Please output the data below exactly as given, starting at its first line and stopping after the line that contains "of a copy. -/".

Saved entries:
::::::::::

-- ==== Sys2Proof/Machine/Engines.lean ====
section
/-! DEFINITION. Engine operations (R63, R152, R176, R198, R335 to R338): `ccopy`, `ctest`, `cwait`, and an operation running to
its end. -/

namespace Sys2Proof.Machine

/-! ## What an operation moves -/

/-- One stretch of an operation: its far address, its scratchpad offset, its length. -/
structure Move where
  far : Word
  off : Nat
  n : Nat
  deriving DecidableEq, Repr

/-- Stretches packed from a scratchpad offset on. -/
def packMoves : Nat → List (Word × Nat) → List Move
  | _, [] => []
  | off, (a, n) :: t => { far := a, off := off, n := n } :: packMoves (off + n) t

/-- A stretch of far memory, cut at 64-byte blocks. -/
def plainMoves (far : Word) (off len : Nat) : List Move := packMoves off (partsOf (len / 64 + 2) far len)

/-- What a copy moves, in order: a stretch, or the elements of a shape in the order of its dimensions; a tile transfer moves its own parts. -/
def movesOf (k : EngineKind) : List Move :=
  match k with
  | .operand _ base off len => plainMoves base off len
  | .tile _ _ _ _ _ => []
  | .copy _ _ far off len size dims =>
    if dims.isEmpty then plainMoves far off len
    else
      let ds : List Dim := dims.map (fun d => { ext := d.1, str := d.2 })
      packMoves off ((upTo (len / size)).map (fun i => (far + BitVec.ofInt 64 (dimOffset ds i), size)))

/-- The far end's space, and whether the operation writes there. -/
def farSpace (k : EngineKind) : Nat := match k with | .copy _ sp _ _ _ _ _ => sp | .operand _ _ _ _ => 0 | .tile _ sp _ _ _ => sp
def writesFar (k : EngineKind) : Bool := match k with | .copy w _ _ _ _ _ _ => w | .operand w _ _ _ => w | .tile w _ _ _ _ => w

/-- The local range of a copy. -/
def localRange (k : EngineKind) : Nat × Nat := match k with | .copy _ _ _ o n _ _ => (o, n) | .operand _ _ o n => (o, n) | .tile _ _ _ _ _ => (0, 0)

/-- The first offset of a core's local range that may not be accessed, with its class (R136, R160). -/
def localFault (s : State) (g off len : Nat) : Option (Nat × Nat) :=
  if len = 0 then none else
  let facet : Option Nat := match facetArea s g with
    | some (b, n) => if overlap off len b n then some (max off b) else none
    | none => none
  let past : Option Nat := if scratchSize g < off + len then some (max off (scratchSize g)) else none
  match facet, past with
  | some o, _ => some (29, o)
  | none, some o => some (26, o)
  | none, none => none

/-- The first byte of a write that stands in a protected word which the write covers only in part and which is in error (log 56: DESIGN CHOICE, unsafe). -/
def badTarget (key n : Nat) (s : State) : Option Nat :=
  firstBad key n { s with badCells := s.badCells.filter (fun b => !(key ≤ b.1 && b.1 + b.2 ≤ key + n)) }

/-- The earliest of some stops, each a number of bytes before it, its class and its address. -/
def firstStop : List (Nat × Nat × Word) → Option (Nat × Nat × Word)
  | [] => none
  | x :: t => match firstStop t with | some y => if y.1 < x.1 then some y else some x | none => some x

/-- An uncorrectable error that an operation has met is logged (R51). -/
def logMet (op : EngineOp) (f : Nat × Word) (s : State) : State :=
  if f.1 = 49 then logError (dieOf (op.key / 4)) 1 (some (op.key / 4)) f.2 (openField s) s else s

/-- A stretch is moved; a fault tells its class and address. Bytes before the failing one are moved (R198). The reads may miss the thread's own writes
that were unfenced at the fork (R176); another core's scratchpad may have to wait for its scoreboard (R152). -/
def runMove (op : EngineOp) (m : Move) (s : State) : State × Option (Nat × Word) :=
  let toFar := writesFar op.kind
  let g := op.key / 4
  let w : Who := { key := op.key, part := op.part, region := op.region, priv := op.priv }
  match spacePlace s w (farSpace op.kind) (if toFar then .store else .load) m.far.toNat with
  | .error c => (s, some (c, m.far))
  | .ok (k, use) =>
    if !inScratch g k && scoreboardStalls s k m.n toFar then (s, some (heldCode, m.far)) else
    let s := match use with | some p => useEntry op.key p.1 p.2 s | none => s
    let near := scratchKey g m.off
    let src := if toFar then near else k
    let dst := if toFar then k else near
    let stops := ((firstBad src m.n s).map (fun b => (b - src, 49, errorAddr b))).toList ++ ((badTarget dst m.n s).map (fun b => (b - dst, 49, errorAddr b))).toList ++
      ((localFault s g m.off m.n).map (fun f => (f.2 - m.off, f.1, BitVec.ofNat 64 f.2))).toList
    let stop := firstStop stops
    let n := match stop with | some x => x.1 | none => m.n
    let bs := if isScratch src then getBytes src n s.mem else seeBeside s op.stale .scalar src n
    let s := if n = 0 then s else writeMem dst bs (clearErrors dst n s)
    match stop with
    | some x => (logMet op x.2 s, some x.2)
    | none => (s, none)

/-- Stretches in order, up to the first fault. -/
def runMoves (op : EngineOp) : List Move → State → State × Option (Nat × Word)
  | [], s => (s, none)
  | m :: t, s =>
    match runMove op m s with
    | (s, none) => runMoves op t s
    | r => r

/-! ## Tile transfers (R323) -/

/-- A tile byte string of the context that issued a load, while its slot still holds it. -/
def fillTile (op : EngineOp) (off : Nat) (bs : List Byte) (s : State) : State :=
  if threadOf (ctxAt s op.key) ≠ op.thread then s else
  updCtx (clearErrors (tileKey op.key off) bs.length s) op.key (fun c => { c with tiles := setBytes off bs c.tiles })

/-- One part of a tile transfer, up to its failing byte. -/
def runPart (op : EngineOp) (p : TilePart) (s : State) : State × Option (Nat × Word) :=
  let toFar := writesFar op.kind
  if !inScratch (op.key / 4) p.key && scoreboardStalls s p.key p.len toFar then (s, some (heldCode, p.addr)) else
  let bad := if toFar then badTarget p.key p.len s else firstBad p.key p.len s
  let n := match bad with | some b => b - p.key | none => p.len
  let s := if toFar then (if n = 0 then s else writeMem p.key (p.data.take n) (clearErrors p.key n s))
    else
      let bs := if isScratch p.key then getBytes p.key n s.mem else seeBeside s op.stale .vector p.key n
      fillTile op p.off (if bad.isSome then bs else bs ++ List.replicate p.fill 0) s
  match bad with
  | some b => (logMet op (49, errorAddr b) s, some (49, errorAddr b))
  | none => (s, none)

/-- The parts of a tile transfer in order, up to the first error; a store ends at the tile byte in error, if there is one. -/
def moveParts (op : EngineOp) (bad : Option Word) : List TilePart → State → State × Option (Nat × Word)
  | [], s => (match bad with | some a => (logMet op (49, a) s, some (49, a)) | none => (s, none))
  | p :: t, s =>
    match runPart op p s with
    | (s, none) => moveParts op bad t s
    | r => r

/-- What an operation does, up to its first fault. -/
def runAll (op : EngineOp) (s : State) : State × Option (Nat × Word) :=
  match op.kind with
  | .tile _ _ _ parts bad => moveParts op bad parts s
  | k => runMoves op (movesOf k) s

/-! ## Forking and ending -/

/-- A copy is forked for a task. -/
def forkEngine (key : Nat) (priv : Priv) (t : Task) (object : Word) (k : EngineKind) (s : State) : State :=
  forkOp key priv { part := t.part, region := t.region, thread := t.thread, key := key, node := t.node, word := 0 } object k (some (localRange k)) (!writesFar k) s

/-- An operation may start: no older entry overlaps its own where one of the two writes (R152). -/
def mayStart (op : EngineOp) (s : State) : Bool :=
  let l := (coreAt s (op.key / 4)).scored
  match l.find? (·.op == op.num) with
  | none => true
  | some e => !(l.takeWhile (·.op != op.num)).any (fun x => (x.writes || e.writes) && overlap x.base x.len e.base e.len)

/-- An operation has left its scoreboard entry and is no longer outstanding. -/
def leaveEngine (op : EngineOp) (s : State) : State :=
  let s := updCore { s with engines := s.engines.filter (·.num != op.num) } (op.key / 4) (fun c => { c with scored := c.scored.filter (·.op != op.num) })
  checkSettled op.part (dropOuts op.part op.region s)

/-- A copy of a declared operand. -/
def copiesOperand (op : EngineOp) : Bool := match op.kind with | .operand _ _ _ _ => true | _ => false

/-- A task that retires has had its operands copied back, as far as they could be: its retirement completes (R67). -/
def checkCopied (thread : Nat) (s : State) : State :=
  if s.engines.any (fun e => e.thread == thread && copiesOperand e && e.failed.isNone) then s else
  match slotOfThread s thread with
  | some k => if (ctxAt s k).state == .waiting .retiring then postOnce (.retireComplete k) s else s
  | none => s

/-- An operation that has ended with a fault is kept until a wait reports it, or its task has ended (R198). -/
def keepFault (op : EngineOp) (f : FaultInfo) (s : State) : State := { s with engines := s.engines ++ [{ op with failed := some f }] }

/-- The end of an operation: of a copy (R337), its writes are released at system scope and its object is incremented, with ESTAT 5 after a
fault. A declared operand's fault goes to the POLICY of its region (R69); one of a task that retires waits for the other copies (R67). -/
def endEngine (op : EngineOp) (fault : Option (Nat × Word)) (s : State) : State :=
  let info (f : Nat × Word) : FaultInfo := { cause := f.1, core := op.key / 4, slot := op.key % 4, node := op.node, detail := f.2 }
  let s := leaveEngine op s
  match op.kind with
  | .tile _ _ _ _ _ => (match fault with | some f => keepFault op (info f) s | none => s)
  | .operand _ _ _ _ =>
    let s := stepClock (dieOf (op.key / 4)) s
    (match fault with
     | none => checkCopied op.thread s
     | some f =>
       if (taskOfThread s op.thread).isNone then deliverOrphan op.part op.region (info f) s
       else if waitOfThread s op.thread = some .retiring then checkCopied op.thread (keepFault op (info f) s)
       else deliver op.part op.region (info f) (some op.thread) true s)
  | .copy _ _ _ _ _ _ _ =>
    let s := completeObject op.part op.region op.object (if fault.isSome then 5 else 0) (stepClock (dieOf (op.key / 4)) s)
    match fault with
    | none => s
    | some f => keepFault op (info f) s

/-- An operation runs; at a remote page it waits for the fetch, unless the fetch of that page has failed; where it needs a die TLB that an invalidation
holds, or another core's scratchpad is claimed by an engine, it comes again (R143, R152) (log 17: DESIGN CHOICE, unsafe). -/
def runEngine (op : EngineOp) (failedPage : Option Nat) (s : State) : State :=
  match runAll op s with
  | (t, some (27, a)) =>
    if failedPage = some (a.toNat / 65536) then endEngine op (some (27, a)) t
    else countEvent 0x051 1 op.key (fetchPage op.part (a.toNat / 65536) s)
  | (t, f) => if (match f with | some x => x.1 == heldCode | none => false) then postOnce (.engineOperationComplete op.num) s else endEngine op f t

/-- ENGINE_OPERATION_COMPLETE. -/
def execEngineOperationComplete (op : Nat) (s : State) : Result :=
  .next (match s.engines.find? (fun e => e.num == op && e.failed.isNone) with
    | none => s
    | some e => if mayStart e s then runEngine e none s else postOnce (.engineOperationComplete op) s)

/-! ## `ccopy` (R335, R336) -/

/-- A command with a bad field (R336). -/
def badCommand (r : List Byte) : Bool :=
  let w := recNat r 32 8
  recNat r 8 8 / 2 ^ 22 != 0 || recNat r 16 8 / 2 ^ 32 != 0 || w / 2 ^ 8 != 0 || bits w 4 1 != 0 || !recZero r 40 24 ||
    decide (4 < bits w 7 5) || (recNat r 16 4 != 0 && recNat r 24 8 != 0)

/-- The operation of a valid command is forked, or completes at once when it moves nothing; a fault of its local range, which is no scalar access, reports the
space of the own scratchpad (log 15: DESIGN CHOICE, unsafe; log 17: DESIGN CHOICE, unsafe). -/
def startCopy (object : Word) (k : EngineKind) (d : BitVec 5) (s : State) : State :=
  let r := localRange k
  match localFault s s.core r.1 r.2 with
  | some (c, o) => raise { code := c, tval := BitVec.ofNat 64 o, info := sfinfoOf false 0 2 (if writesFar k then .load else .store) } s
  | none =>
    if s.cur.release.isSome || scoreboardFull s s.core then s else
    match s.cur.task with
    | none => next4 (wx d 0 s)
    | some t =>
      if r.2 = 0 then next4 (wx d 0 (completeObject t.part t.region object 0 (stepClock s.die s)))
      else next4 (wx d 0 (forkEngine s.curKey s.cur.priv t object k s))

/-- `ccopy`; a shape record that is not aligned takes the shape fault (R158, R336) (log 45: DESIGN CHOICE, unsafe). -/
def execCcopy (b a d : BitVec 5) (s : State) : Result :=
  scalarWord (fun s => readRecord 64 (rx s a) (fun r s =>
    if badCommand r then next4 (wx d 1 s) else
    let w := recNat r 32 8
    let toFar := bit w 0
    let space := bits w 7 5
    let loff := recNat r 8 8
    let shape : Word := BitVec.ofNat 64 (recNat r 24 8)
    if shape = 0 then startCopy (rx s b) (.copy toFar space (BitVec.ofNat 64 (recNat r 0 8)) loff (recNat r 16 4) 1 []) d s
    else if shape.toNat % 64 ≠ 0 then raise (shapeTrap shape s) s
    else readRecord 64 shape (fun h s =>
      match readShape h with
      | none => raise (shapeTrap shape s) s
      | some h =>
        if !h.valid toFar then raise (shapeTrap shape s) s
        else startCopy (rx s b) (.copy toFar space (BitVec.ofNat 64 h.base) loff (h.count * h.size) h.size (h.dims.map (fun x => (x.ext, x.str)))) d s) s) s) s

/-! ## Objects (R257, R338) -/

/-- The result of a wait that is satisfied; it acts as an acquire at system scope (log 49: DEDUCED, unsafe). -/
def satisfied (d : BitVec 5) (obj : Word) (o : List Byte) (s : State) : State :=
  next4 (wx d (waitResult o) (acquire .sys (reported (threadOf s.cur) obj o s)))

/-- `ctest`. -/
def execCtest (b a d : BitVec 5) (s : State) : Result :=
  scalarWord (fun s => readRecord 16 (rx s a) (fun o s =>
    if reached o (rx s b) then satisfied d (rx s a) o s
    else next4 (wx d (BitVec.ofNat 64 (objEstat o * 256 + 3)) s)) s) s

/-- `cwait`: it keeps its slot, and reads again until the object reaches the target (log 49: DEDUCED, unsafe). -/
def execCwait (b a d : BitVec 5) (s : State) : Result :=
  scalarWord (fun s => readRecord 16 (rx s a) (fun o t => if reached o (rx t b) then satisfied d (rx t a) o t else s) s) s

end Sys2Proof.Machine
end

::::::::::

**Expected answer**
-- ==== Sys2Proof/Machine/Engines.lean ====
section
/-! DEFINITION. Engine operations (R63, R152, R176, R198, R335 to R338): `ccopy`, `ctest`, `cwait`, and an operation running to
its end. -/

namespace Sys2Proof.Machine

/-! ## What an operation moves -/

/-- One stretch of an operation: its far address, its scratchpad offset, its length. -/
structure Move where
  far : Word
  off : Nat
  n : Nat
  deriving DecidableEq, Repr

/-- Stretches packed from a scratchpad offset on. -/
def packMoves : Nat → List (Word × Nat) → List Move
  | _, [] => []
  | off, (a, n) :: t => { far := a, off := off, n := n } :: packMoves (off + n) t

/-- A stretch of far memory, cut at 64-byte blocks. -/
def plainMoves (far : Word) (off len : Nat) : List Move := packMoves off (partsOf (len / 64 + 2) far len)

/-- What a copy moves, in order: a stretch, or the elements of a shape in the order of its dimensions; a tile transfer moves its own parts. -/
def movesOf (k : EngineKind) : List Move :=
  match k with
  | .operand _ base off len => plainMoves base off len
  | .tile _ _ _ _ _ => []
  | .copy _ _ far off len size dims =>
    if dims.isEmpty then plainMoves far off len
    else
      let ds : List Dim := dims.map (fun d => { ext := d.1, str := d.2 })
      packMoves off ((upTo (len / size)).map (fun i => (far + BitVec.ofInt 64 (dimOffset ds i), size)))

/-- The far end's space, and whether the operation writes there. -/
def farSpace (k : EngineKind) : Nat := match k with | .copy _ sp _ _ _ _ _ => sp | .operand _ _ _ _ => 0 | .tile _ sp _ _ _ => sp
def writesFar (k : EngineKind) : Bool := match k with | .copy w _ _ _ _ _ _ => w | .operand w _ _ _ => w | .tile w _ _ _ _ => w

/-- The local range of a copy. -/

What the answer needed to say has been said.